| What you will do |
The entries below contain a line with "-- ==== Sys2Proof/Laws/Padding.lean" and a line with "zeroCount len ≤". Retype exactly everything from the first down to the second, both included, and nothing else.

═════ Extracted material

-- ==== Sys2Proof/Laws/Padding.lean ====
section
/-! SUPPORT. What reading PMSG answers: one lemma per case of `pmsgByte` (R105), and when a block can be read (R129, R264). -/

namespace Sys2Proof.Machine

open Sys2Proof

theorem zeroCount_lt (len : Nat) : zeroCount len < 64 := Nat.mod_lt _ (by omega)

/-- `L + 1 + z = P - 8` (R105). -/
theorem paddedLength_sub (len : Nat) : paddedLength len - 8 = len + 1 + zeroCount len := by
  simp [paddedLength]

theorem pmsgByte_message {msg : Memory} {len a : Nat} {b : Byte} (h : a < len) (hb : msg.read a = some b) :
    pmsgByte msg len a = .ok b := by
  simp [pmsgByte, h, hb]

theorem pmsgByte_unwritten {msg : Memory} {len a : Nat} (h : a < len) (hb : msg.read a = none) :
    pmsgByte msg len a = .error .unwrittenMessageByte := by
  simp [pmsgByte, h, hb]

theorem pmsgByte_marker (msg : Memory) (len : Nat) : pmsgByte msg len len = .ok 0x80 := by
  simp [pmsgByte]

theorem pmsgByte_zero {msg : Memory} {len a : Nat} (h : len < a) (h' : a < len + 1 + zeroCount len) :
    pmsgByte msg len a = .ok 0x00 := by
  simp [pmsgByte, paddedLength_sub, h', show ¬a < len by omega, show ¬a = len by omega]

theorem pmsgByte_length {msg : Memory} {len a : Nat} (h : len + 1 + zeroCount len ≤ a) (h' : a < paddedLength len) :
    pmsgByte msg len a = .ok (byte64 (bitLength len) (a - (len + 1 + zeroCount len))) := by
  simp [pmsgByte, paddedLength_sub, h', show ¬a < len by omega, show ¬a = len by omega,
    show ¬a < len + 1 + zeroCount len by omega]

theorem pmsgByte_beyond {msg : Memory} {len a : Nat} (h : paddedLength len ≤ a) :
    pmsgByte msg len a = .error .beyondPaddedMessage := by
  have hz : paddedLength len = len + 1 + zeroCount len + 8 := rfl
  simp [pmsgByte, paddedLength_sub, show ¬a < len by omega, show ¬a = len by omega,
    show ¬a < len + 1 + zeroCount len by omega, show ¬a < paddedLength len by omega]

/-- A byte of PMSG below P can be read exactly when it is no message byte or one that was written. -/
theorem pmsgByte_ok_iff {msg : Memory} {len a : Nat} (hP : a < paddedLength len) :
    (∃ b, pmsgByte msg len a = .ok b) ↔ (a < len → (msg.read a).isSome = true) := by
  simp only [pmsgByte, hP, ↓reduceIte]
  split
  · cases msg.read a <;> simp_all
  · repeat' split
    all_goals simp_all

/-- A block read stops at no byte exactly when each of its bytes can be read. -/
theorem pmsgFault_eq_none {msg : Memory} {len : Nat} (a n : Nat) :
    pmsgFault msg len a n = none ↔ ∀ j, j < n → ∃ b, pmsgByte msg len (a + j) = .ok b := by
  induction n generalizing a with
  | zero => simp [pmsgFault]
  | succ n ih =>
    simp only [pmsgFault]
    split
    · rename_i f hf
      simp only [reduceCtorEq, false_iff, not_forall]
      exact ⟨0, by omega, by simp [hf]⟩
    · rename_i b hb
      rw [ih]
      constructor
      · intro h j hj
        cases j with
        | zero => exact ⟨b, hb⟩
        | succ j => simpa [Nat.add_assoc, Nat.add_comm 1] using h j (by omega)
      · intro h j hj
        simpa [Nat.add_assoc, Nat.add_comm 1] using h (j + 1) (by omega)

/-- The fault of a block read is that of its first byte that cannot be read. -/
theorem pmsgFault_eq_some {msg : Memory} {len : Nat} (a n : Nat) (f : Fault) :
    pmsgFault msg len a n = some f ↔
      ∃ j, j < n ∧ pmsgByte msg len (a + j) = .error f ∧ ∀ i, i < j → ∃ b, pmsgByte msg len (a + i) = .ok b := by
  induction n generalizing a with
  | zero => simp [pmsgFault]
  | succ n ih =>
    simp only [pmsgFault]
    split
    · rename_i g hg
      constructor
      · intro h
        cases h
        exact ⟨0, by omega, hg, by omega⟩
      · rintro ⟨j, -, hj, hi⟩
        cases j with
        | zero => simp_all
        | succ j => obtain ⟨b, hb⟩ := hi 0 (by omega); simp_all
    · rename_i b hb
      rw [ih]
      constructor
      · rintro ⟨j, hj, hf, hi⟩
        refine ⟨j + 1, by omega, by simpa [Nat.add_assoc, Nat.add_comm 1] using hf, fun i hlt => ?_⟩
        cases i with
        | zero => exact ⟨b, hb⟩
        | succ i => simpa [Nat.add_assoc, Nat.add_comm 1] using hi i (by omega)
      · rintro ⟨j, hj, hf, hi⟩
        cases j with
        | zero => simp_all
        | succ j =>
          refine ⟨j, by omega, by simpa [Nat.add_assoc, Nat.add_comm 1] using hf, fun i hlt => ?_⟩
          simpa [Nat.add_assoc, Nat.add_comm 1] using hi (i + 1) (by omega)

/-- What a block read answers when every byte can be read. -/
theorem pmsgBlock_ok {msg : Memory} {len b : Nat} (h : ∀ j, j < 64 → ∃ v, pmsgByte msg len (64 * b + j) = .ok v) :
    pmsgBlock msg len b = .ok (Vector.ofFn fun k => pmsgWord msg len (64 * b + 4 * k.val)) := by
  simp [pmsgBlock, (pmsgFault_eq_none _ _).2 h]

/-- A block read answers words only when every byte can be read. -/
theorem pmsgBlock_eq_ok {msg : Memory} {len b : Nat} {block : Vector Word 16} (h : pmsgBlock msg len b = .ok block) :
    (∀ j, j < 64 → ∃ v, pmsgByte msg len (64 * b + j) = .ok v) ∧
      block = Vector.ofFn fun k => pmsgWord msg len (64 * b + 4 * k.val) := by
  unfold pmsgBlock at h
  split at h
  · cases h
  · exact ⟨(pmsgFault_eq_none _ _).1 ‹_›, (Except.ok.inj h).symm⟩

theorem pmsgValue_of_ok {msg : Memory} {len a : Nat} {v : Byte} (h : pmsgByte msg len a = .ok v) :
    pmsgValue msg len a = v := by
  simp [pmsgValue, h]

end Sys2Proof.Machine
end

══════════
═════ Extracted material

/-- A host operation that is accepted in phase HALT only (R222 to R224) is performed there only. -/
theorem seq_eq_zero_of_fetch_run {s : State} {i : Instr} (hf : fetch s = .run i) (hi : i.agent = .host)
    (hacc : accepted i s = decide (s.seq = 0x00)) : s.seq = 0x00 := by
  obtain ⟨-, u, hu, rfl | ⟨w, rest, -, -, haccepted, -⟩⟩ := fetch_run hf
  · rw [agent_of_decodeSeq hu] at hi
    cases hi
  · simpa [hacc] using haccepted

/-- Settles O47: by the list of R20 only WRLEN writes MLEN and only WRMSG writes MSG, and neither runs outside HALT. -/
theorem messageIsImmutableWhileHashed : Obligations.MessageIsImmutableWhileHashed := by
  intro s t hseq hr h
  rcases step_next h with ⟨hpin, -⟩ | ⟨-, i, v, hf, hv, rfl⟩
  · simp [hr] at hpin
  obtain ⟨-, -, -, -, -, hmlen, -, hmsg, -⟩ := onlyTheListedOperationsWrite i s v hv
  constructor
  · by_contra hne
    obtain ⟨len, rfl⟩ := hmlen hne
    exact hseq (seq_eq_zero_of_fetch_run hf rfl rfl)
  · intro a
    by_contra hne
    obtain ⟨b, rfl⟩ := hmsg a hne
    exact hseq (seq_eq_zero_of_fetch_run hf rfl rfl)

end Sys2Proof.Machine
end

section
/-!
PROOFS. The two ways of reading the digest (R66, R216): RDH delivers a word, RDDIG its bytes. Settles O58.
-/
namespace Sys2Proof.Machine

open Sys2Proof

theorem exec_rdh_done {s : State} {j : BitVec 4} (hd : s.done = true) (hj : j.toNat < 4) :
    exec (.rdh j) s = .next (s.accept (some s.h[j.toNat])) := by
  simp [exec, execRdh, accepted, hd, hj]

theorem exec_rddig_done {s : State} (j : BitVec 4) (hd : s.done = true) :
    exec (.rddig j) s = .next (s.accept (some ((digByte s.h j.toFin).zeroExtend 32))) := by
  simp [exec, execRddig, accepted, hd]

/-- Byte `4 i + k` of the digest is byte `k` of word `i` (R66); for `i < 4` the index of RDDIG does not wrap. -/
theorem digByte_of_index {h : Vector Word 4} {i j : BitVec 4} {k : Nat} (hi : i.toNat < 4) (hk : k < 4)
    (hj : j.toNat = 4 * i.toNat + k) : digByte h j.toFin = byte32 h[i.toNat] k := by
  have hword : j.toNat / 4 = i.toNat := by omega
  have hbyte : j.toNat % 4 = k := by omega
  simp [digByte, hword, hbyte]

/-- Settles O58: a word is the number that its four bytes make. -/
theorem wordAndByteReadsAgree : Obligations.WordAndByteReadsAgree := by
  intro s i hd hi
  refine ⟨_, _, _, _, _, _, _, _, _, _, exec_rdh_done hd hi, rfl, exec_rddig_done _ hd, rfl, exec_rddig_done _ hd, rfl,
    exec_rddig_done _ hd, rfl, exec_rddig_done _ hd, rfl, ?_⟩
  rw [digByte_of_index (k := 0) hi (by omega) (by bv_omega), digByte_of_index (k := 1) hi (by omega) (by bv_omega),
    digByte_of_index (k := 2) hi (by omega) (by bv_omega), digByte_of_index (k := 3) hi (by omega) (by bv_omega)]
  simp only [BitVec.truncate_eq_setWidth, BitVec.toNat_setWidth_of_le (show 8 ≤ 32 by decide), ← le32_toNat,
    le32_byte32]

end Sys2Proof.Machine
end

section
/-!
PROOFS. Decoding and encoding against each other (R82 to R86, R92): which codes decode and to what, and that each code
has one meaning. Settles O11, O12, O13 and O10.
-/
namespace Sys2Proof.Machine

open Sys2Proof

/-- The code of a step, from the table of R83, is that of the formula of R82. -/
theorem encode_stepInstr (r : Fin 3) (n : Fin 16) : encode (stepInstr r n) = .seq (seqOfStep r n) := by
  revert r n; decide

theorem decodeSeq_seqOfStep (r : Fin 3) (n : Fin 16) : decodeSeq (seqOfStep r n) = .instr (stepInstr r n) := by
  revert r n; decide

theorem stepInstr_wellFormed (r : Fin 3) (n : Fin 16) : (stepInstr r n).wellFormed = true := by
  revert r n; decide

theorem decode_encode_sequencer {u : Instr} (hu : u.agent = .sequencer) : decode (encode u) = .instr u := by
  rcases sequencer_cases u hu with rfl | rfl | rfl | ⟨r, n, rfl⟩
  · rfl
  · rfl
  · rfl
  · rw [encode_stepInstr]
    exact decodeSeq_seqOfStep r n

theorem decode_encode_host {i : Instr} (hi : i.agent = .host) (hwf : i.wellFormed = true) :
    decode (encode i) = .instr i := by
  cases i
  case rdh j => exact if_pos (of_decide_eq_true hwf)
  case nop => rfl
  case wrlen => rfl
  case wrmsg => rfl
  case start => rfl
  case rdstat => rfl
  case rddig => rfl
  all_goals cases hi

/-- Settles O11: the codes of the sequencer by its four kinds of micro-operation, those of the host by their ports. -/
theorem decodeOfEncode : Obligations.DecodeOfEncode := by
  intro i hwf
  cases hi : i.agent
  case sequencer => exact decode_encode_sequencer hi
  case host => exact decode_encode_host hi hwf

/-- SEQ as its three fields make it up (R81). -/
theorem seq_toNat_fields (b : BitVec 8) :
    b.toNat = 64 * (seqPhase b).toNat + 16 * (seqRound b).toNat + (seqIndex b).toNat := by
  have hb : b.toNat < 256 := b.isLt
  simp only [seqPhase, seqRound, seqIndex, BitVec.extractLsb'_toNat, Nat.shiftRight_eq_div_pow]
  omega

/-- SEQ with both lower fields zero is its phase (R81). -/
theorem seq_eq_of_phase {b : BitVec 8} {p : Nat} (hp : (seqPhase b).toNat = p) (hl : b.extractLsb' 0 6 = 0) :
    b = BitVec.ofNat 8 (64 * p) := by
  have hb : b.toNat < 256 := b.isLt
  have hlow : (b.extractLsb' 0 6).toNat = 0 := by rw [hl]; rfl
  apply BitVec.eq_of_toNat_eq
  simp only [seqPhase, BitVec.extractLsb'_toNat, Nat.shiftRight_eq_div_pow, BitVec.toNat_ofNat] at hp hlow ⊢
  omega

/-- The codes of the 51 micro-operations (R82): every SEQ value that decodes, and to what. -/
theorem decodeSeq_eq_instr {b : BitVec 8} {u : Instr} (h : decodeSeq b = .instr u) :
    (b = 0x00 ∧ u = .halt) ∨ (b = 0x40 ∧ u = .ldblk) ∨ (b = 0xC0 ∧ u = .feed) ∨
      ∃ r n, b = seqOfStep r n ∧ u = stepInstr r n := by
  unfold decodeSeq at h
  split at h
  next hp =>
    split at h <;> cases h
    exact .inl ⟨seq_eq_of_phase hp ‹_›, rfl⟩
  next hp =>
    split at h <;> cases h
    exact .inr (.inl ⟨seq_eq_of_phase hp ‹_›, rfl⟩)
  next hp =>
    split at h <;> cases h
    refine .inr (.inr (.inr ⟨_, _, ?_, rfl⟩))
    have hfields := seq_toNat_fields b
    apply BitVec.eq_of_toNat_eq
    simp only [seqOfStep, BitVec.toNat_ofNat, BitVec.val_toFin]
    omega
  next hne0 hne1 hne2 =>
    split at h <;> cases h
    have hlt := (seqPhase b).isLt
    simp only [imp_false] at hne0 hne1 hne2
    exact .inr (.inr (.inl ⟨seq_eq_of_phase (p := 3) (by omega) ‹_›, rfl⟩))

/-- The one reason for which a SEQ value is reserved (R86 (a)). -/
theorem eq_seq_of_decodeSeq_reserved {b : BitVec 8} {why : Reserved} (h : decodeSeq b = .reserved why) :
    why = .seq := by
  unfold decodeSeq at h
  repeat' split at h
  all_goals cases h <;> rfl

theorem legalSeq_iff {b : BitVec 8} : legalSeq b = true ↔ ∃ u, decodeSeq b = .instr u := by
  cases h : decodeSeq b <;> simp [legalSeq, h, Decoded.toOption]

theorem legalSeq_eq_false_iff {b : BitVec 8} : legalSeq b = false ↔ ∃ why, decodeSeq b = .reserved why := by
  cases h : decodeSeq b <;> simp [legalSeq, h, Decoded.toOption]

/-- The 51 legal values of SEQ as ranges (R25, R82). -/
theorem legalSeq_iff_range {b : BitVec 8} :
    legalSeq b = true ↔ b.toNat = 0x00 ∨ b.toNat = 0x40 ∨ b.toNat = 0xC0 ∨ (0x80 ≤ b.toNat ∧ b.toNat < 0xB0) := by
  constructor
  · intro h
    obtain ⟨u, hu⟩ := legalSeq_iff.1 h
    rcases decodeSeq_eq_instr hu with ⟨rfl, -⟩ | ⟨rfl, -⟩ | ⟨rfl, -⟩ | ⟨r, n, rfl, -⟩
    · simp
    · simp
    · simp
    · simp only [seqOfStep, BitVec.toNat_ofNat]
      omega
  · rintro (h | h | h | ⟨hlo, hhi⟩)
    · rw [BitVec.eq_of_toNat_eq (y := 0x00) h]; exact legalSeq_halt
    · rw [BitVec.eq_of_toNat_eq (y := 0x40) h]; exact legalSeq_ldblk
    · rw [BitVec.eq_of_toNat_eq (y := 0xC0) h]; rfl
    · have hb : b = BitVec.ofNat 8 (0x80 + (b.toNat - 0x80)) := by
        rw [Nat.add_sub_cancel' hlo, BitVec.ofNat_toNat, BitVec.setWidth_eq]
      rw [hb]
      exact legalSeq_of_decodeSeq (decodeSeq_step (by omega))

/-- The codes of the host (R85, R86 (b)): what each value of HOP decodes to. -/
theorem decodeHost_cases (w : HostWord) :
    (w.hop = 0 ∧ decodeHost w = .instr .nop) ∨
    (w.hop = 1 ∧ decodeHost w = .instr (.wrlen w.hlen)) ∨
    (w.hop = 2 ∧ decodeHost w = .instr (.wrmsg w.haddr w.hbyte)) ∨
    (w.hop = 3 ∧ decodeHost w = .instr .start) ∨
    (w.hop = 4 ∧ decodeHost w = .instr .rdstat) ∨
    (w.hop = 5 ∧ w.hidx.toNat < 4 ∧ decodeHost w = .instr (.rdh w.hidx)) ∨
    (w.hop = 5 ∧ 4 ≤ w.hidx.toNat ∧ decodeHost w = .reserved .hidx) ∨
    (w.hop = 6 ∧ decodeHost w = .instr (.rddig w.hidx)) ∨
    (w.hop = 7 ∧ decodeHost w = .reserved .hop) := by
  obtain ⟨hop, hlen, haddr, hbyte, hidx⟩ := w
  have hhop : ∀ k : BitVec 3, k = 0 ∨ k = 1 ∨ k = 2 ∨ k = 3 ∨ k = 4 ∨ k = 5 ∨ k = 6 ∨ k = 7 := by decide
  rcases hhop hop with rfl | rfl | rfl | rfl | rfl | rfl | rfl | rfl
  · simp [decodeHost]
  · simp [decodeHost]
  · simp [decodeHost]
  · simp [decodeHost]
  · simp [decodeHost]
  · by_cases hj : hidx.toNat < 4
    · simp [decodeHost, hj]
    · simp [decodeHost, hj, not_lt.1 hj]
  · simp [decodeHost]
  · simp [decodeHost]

══════════

| Your solution |
-- ==== Sys2Proof/Laws/Padding.lean ====
section
/-! SUPPORT. What reading PMSG answers: one lemma per case of `pmsgByte` (R105), and when a block can be read (R129, R264). -/

namespace Sys2Proof.Machine

open Sys2Proof

theorem zeroCount_lt (len : Nat) : zeroCount len < 64 := Nat.mod_lt _ (by omega)

/-- `L + 1 + z = P - 8` (R105). -/
theorem paddedLength_sub (len : Nat) : paddedLength len - 8 = len + 1 + zeroCount len := by
  simp [paddedLength]

theorem pmsgByte_message {msg : Memory} {len a : Nat} {b : Byte} (h : a < len) (hb : msg.read a = some b) :
    pmsgByte msg len a = .ok b := by
  simp [pmsgByte, h, hb]

theorem pmsgByte_unwritten {msg : Memory} {len a : Nat} (h : a < len) (hb : msg.read a = none) :
    pmsgByte msg len a = .error .unwrittenMessageByte := by
  simp [pmsgByte, h, hb]

theorem pmsgByte_marker (msg : Memory) (len : Nat) : pmsgByte msg len len = .ok 0x80 := by
  simp [pmsgByte]

theorem pmsgByte_zero {msg : Memory} {len a : Nat} (h : len < a) (h' : a < len + 1 + zeroCount len) :
    pmsgByte msg len a = .ok 0x00 := by
  simp [pmsgByte, paddedLength_sub, h', show ¬a < len by omega, show ¬a = len by omega]

theorem pmsgByte_length {msg : Memory} {len a : Nat} (h : len + 1 + zeroCount len ≤ a) (h' : a < paddedLength len) :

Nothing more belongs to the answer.